→ What to work on: All lines of the material that contain "skew" must be copied out.

Materials provided section start

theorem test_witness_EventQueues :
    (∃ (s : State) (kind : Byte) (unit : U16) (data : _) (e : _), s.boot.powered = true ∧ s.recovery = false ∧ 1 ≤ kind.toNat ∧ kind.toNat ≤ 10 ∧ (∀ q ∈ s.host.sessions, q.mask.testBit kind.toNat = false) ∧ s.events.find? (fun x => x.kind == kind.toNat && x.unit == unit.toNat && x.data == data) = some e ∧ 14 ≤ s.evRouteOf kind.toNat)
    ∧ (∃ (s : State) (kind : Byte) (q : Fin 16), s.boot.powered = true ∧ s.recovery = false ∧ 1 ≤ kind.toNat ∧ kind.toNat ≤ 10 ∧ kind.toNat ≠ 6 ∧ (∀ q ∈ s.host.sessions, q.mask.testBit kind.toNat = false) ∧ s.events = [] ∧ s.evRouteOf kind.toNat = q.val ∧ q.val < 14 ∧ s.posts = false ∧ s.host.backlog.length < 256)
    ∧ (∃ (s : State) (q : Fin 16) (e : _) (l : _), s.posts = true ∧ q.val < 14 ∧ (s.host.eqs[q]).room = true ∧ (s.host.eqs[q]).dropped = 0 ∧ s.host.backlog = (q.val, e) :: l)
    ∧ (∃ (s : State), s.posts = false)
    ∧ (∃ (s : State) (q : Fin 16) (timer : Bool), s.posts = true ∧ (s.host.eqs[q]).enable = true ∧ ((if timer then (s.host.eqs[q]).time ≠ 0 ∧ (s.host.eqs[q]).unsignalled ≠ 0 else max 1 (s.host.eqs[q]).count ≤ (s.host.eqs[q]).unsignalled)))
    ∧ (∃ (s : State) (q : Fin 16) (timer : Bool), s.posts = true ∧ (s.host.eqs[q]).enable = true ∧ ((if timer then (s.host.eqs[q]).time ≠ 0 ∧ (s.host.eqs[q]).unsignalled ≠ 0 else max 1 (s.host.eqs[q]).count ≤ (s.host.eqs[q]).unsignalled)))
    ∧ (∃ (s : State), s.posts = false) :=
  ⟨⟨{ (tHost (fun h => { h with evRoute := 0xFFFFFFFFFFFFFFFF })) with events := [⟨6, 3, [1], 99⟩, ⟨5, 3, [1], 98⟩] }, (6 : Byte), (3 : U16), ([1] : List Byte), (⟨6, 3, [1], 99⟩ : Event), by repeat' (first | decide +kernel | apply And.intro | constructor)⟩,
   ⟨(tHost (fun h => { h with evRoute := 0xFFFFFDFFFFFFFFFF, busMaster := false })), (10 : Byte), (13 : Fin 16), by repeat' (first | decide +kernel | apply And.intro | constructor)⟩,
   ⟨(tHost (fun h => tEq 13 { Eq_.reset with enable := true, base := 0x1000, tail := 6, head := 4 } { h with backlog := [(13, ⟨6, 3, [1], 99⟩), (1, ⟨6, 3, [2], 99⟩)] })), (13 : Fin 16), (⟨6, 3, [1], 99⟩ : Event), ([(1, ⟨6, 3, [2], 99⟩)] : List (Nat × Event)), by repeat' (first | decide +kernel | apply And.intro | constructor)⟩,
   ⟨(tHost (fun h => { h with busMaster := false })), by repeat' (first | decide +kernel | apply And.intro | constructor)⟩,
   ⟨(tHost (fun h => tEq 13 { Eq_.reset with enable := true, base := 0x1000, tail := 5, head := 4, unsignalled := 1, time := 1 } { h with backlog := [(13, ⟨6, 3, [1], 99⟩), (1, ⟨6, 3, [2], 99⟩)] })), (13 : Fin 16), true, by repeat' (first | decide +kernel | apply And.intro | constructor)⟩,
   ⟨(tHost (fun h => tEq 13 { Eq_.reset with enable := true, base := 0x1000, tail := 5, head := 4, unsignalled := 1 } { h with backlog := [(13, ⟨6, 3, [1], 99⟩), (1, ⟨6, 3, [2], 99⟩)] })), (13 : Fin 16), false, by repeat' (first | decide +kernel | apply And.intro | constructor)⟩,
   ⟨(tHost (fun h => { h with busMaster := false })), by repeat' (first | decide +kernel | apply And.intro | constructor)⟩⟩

Materials provided section end
Materials provided section start

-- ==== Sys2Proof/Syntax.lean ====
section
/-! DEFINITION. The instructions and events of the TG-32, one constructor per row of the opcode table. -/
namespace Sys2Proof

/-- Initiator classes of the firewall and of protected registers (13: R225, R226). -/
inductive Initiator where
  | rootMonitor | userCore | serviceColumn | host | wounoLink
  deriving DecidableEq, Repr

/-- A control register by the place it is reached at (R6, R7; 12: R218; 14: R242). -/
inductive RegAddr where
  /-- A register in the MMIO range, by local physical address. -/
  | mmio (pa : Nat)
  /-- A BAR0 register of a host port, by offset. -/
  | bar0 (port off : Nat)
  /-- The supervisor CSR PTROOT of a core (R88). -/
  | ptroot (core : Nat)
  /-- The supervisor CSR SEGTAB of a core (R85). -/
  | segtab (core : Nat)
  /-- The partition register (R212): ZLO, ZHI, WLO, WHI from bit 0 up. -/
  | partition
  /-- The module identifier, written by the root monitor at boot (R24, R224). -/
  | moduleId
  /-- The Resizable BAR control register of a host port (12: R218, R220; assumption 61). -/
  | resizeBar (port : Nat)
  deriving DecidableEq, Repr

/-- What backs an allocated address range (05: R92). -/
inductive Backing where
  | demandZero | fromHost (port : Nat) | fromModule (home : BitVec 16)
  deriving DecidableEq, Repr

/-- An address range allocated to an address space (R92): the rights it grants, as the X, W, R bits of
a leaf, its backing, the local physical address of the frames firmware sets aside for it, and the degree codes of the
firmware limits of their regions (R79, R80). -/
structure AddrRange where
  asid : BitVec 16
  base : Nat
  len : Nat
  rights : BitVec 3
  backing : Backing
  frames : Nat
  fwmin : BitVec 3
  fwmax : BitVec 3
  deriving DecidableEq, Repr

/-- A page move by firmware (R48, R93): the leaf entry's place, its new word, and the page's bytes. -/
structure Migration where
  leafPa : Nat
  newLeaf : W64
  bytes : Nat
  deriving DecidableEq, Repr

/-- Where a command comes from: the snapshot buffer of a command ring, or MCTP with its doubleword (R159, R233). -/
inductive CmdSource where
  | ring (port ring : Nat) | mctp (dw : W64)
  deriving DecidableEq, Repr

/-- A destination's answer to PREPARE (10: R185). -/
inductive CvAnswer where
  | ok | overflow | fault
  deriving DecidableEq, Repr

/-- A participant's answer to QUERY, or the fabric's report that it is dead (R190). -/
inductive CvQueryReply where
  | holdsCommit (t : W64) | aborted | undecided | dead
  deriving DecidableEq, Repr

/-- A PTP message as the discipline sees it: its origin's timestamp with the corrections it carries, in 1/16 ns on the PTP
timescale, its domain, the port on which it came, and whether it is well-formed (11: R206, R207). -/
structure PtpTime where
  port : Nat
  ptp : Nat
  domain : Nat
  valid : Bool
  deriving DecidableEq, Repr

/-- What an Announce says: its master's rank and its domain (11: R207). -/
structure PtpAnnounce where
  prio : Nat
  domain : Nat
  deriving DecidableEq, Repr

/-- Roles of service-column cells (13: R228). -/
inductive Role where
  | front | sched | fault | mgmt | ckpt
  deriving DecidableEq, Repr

Materials provided section end
Materials provided section start

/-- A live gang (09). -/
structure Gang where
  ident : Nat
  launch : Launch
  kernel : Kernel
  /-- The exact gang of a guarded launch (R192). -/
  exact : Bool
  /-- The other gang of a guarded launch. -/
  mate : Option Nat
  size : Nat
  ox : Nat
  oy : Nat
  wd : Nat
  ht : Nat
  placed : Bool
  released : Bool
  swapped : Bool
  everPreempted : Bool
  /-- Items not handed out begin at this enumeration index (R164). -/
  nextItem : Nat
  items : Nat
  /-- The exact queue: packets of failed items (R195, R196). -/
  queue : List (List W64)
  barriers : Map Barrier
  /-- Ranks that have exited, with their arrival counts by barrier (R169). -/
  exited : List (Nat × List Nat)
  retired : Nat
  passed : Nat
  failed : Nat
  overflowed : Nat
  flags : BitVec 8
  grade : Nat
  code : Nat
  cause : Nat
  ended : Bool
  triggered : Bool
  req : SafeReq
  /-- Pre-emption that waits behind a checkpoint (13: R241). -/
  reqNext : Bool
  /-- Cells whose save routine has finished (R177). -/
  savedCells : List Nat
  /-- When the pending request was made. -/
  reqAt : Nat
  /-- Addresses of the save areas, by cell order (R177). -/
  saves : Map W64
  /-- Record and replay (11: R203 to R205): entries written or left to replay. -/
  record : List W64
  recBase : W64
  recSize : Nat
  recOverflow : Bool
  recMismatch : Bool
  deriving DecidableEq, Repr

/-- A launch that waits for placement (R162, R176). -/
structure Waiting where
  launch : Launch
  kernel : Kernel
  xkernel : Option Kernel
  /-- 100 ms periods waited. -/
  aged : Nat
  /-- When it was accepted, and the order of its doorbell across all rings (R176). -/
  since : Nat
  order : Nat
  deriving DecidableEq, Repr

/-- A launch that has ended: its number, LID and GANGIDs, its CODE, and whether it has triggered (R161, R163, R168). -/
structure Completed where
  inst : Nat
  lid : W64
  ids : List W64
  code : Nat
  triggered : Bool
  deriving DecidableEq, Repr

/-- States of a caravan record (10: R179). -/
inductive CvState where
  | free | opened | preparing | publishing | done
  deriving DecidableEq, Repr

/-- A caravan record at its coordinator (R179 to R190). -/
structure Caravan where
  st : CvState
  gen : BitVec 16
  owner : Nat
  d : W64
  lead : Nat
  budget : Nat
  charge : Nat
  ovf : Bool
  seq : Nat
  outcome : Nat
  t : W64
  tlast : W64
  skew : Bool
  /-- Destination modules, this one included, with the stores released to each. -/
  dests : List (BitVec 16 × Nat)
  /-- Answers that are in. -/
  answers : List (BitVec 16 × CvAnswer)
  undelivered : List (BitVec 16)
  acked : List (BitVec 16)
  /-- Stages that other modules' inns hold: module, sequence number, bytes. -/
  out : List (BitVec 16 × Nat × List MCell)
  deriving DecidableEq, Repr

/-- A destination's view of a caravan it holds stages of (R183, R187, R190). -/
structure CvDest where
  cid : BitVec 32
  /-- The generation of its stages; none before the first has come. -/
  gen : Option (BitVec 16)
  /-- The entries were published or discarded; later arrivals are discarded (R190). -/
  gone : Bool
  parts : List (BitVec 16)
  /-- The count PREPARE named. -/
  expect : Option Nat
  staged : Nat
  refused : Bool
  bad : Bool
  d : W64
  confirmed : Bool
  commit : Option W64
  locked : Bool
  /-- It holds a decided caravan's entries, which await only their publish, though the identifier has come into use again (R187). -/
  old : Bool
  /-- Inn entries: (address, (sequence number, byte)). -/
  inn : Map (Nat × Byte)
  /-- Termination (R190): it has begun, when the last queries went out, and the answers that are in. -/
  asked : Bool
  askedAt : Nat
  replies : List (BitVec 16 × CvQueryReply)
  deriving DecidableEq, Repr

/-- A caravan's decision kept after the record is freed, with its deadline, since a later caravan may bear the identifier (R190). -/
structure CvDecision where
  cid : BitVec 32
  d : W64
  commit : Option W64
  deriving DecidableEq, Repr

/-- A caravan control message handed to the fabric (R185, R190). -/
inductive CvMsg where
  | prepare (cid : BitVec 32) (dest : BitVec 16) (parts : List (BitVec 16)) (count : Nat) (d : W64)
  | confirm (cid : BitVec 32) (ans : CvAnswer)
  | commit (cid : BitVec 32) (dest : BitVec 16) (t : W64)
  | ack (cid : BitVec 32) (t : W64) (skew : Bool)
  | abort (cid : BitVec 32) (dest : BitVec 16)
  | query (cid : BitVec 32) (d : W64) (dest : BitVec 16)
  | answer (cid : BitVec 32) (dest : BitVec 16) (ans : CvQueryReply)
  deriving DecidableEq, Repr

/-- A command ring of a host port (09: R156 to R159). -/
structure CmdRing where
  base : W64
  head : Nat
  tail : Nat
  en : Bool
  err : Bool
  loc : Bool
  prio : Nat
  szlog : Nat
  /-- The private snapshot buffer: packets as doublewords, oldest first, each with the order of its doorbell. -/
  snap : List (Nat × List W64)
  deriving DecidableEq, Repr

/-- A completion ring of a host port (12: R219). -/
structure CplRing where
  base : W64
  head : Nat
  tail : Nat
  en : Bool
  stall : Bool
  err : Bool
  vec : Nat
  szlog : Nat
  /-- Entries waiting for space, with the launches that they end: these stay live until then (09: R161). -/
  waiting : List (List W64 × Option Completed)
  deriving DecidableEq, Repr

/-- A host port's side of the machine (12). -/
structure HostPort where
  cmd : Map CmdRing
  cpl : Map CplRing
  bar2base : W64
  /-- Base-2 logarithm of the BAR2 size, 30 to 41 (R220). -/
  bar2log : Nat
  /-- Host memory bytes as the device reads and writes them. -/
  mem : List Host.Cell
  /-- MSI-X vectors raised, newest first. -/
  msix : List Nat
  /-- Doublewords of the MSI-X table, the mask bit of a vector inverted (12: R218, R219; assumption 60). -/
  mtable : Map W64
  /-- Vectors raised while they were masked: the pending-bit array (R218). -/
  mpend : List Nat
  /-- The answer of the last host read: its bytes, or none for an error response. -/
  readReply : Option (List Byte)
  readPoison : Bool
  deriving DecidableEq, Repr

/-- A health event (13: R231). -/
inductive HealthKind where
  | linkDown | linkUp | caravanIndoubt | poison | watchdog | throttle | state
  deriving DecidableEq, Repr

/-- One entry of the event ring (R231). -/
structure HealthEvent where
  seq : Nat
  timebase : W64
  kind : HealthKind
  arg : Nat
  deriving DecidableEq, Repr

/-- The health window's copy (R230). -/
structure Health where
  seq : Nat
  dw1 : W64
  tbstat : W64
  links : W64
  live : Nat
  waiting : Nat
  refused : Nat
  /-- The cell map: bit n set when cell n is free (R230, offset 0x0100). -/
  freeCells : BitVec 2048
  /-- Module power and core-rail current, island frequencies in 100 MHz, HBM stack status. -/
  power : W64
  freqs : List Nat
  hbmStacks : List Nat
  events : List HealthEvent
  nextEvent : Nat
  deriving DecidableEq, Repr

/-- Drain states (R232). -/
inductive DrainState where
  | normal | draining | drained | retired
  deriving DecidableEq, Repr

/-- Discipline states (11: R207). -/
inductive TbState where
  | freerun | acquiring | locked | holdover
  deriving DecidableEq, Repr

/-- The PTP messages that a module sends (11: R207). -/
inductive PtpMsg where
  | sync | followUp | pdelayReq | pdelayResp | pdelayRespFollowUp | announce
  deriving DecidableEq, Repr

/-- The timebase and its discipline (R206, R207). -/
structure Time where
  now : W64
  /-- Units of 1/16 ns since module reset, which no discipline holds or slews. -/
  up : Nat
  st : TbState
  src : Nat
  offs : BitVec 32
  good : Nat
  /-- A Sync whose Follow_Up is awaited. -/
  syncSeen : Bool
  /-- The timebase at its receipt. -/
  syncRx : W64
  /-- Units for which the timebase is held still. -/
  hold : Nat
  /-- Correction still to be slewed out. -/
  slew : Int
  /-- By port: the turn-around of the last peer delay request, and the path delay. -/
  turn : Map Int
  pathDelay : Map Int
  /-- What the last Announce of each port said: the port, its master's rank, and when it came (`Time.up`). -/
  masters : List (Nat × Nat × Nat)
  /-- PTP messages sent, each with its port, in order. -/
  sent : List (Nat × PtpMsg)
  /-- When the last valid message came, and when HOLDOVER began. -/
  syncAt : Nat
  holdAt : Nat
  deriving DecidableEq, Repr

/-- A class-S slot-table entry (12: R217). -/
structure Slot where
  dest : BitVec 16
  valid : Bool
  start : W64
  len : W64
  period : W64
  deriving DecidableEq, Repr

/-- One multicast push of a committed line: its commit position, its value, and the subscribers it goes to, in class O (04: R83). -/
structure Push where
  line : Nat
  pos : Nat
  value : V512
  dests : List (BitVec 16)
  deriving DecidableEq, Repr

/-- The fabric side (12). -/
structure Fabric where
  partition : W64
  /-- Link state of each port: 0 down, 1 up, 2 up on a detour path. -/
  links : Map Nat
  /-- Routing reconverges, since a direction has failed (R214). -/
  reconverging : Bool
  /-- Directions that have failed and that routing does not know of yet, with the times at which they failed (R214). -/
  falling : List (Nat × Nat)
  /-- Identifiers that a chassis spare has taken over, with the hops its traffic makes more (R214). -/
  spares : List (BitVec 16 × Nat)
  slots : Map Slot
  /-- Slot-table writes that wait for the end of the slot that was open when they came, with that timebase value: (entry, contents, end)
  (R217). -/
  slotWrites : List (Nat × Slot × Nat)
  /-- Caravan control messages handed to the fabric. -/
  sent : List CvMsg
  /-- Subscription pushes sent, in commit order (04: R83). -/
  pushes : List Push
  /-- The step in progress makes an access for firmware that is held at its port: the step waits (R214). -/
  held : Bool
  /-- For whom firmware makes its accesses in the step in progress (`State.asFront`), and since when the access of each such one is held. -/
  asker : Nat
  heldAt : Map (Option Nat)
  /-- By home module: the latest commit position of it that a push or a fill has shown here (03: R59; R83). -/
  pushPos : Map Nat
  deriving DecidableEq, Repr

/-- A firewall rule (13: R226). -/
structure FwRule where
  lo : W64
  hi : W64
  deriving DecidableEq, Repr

Materials provided section end

→ Output below:
  skew : Bool
  | ack (cid : BitVec 32) (t : W64) (skew : Bool)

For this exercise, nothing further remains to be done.